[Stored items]
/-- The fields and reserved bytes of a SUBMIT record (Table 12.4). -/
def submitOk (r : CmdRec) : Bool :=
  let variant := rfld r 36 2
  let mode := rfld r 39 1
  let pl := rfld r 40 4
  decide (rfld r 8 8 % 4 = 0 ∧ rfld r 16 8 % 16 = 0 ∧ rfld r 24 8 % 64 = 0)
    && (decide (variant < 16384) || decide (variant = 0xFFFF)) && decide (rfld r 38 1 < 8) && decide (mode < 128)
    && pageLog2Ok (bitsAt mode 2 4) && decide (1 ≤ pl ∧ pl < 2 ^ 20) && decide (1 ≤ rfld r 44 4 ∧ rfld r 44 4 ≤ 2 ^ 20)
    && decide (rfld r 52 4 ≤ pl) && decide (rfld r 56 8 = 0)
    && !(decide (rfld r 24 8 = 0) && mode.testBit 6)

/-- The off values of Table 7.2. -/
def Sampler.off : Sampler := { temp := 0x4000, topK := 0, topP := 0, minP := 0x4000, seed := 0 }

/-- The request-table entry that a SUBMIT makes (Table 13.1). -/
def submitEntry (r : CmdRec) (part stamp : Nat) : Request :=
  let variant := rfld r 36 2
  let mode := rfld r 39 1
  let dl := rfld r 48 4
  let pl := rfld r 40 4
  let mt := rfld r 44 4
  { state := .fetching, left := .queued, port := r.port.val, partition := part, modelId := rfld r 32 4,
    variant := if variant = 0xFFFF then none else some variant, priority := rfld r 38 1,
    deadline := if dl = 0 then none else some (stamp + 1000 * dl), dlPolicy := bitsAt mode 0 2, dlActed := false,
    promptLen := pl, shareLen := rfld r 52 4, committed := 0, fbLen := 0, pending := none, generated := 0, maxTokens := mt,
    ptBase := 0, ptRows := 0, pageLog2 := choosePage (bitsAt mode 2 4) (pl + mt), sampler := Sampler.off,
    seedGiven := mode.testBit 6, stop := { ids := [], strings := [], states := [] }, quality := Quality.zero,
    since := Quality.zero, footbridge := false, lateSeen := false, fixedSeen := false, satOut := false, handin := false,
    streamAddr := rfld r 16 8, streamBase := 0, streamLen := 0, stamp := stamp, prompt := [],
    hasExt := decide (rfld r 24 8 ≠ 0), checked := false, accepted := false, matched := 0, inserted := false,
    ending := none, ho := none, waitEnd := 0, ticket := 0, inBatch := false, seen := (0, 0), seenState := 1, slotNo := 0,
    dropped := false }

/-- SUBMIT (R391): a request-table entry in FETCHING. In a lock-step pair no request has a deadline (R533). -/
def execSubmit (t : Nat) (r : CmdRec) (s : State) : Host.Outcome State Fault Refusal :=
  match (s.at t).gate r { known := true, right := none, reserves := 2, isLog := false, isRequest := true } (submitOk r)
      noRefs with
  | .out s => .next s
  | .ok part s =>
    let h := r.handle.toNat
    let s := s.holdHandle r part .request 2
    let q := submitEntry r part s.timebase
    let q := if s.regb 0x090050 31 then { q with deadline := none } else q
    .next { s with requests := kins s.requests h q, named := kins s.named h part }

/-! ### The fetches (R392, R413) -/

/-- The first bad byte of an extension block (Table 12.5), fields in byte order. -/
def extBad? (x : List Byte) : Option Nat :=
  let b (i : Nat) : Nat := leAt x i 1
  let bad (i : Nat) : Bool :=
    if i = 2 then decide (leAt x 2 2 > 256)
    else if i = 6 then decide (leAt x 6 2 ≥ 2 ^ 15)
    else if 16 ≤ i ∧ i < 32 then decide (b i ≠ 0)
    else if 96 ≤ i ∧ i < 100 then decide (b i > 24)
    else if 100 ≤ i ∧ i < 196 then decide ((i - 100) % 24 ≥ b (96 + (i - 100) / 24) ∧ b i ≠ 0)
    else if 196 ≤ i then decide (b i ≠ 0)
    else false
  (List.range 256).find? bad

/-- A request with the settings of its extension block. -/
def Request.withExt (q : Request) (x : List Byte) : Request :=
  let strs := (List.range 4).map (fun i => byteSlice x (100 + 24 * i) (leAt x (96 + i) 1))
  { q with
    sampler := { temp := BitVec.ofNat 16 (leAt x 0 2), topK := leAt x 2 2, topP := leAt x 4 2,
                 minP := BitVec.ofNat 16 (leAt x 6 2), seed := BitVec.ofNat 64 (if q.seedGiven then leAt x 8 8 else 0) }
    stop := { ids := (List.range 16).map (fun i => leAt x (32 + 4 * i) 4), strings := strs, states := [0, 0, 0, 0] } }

[Task]: Give again exactly, and only, the lines above starting at the one with "since := Quality.zero, footbridge" and ending at the one with "let b (i : Nat) : Nat := leAt x i 1".

[Task answer]:
    since := Quality.zero, footbridge := false, lateSeen := false, fixedSeen := false, satOut := false, handin := false,
    streamAddr := rfld r 16 8, streamBase := 0, streamLen := 0, stamp := stamp, prompt := [],
    hasExt := decide (rfld r 24 8 ≠ 0), checked := false, accepted := false, matched := 0, inserted := false,
    ending := none, ho := none, waitEnd := 0, ticket := 0, inBatch := false, seen := (0, 0), seenState := 1, slotNo := 0,
    dropped := false }

/-- SUBMIT (R391): a request-table entry in FETCHING. In a lock-step pair no request has a deadline (R533). -/
def execSubmit (t : Nat) (r : CmdRec) (s : State) : Host.Outcome State Fault Refusal :=
  match (s.at t).gate r { known := true, right := none, reserves := 2, isLog := false, isRequest := true } (submitOk r)
      noRefs with
  | .out s => .next s
  | .ok part s =>
    let h := r.handle.toNat
    let s := s.holdHandle r part .request 2
    let q := submitEntry r part s.timebase
    let q := if s.regb 0x090050 31 then { q with deadline := none } else q
    .next { s with requests := kins s.requests h q, named := kins s.named h part }

/-! ### The fetches (R392, R413) -/

/-- The first bad byte of an extension block (Table 12.5), fields in byte order. -/
def extBad? (x : List Byte) : Option Nat :=
  let b (i : Nat) : Nat := leAt x i 1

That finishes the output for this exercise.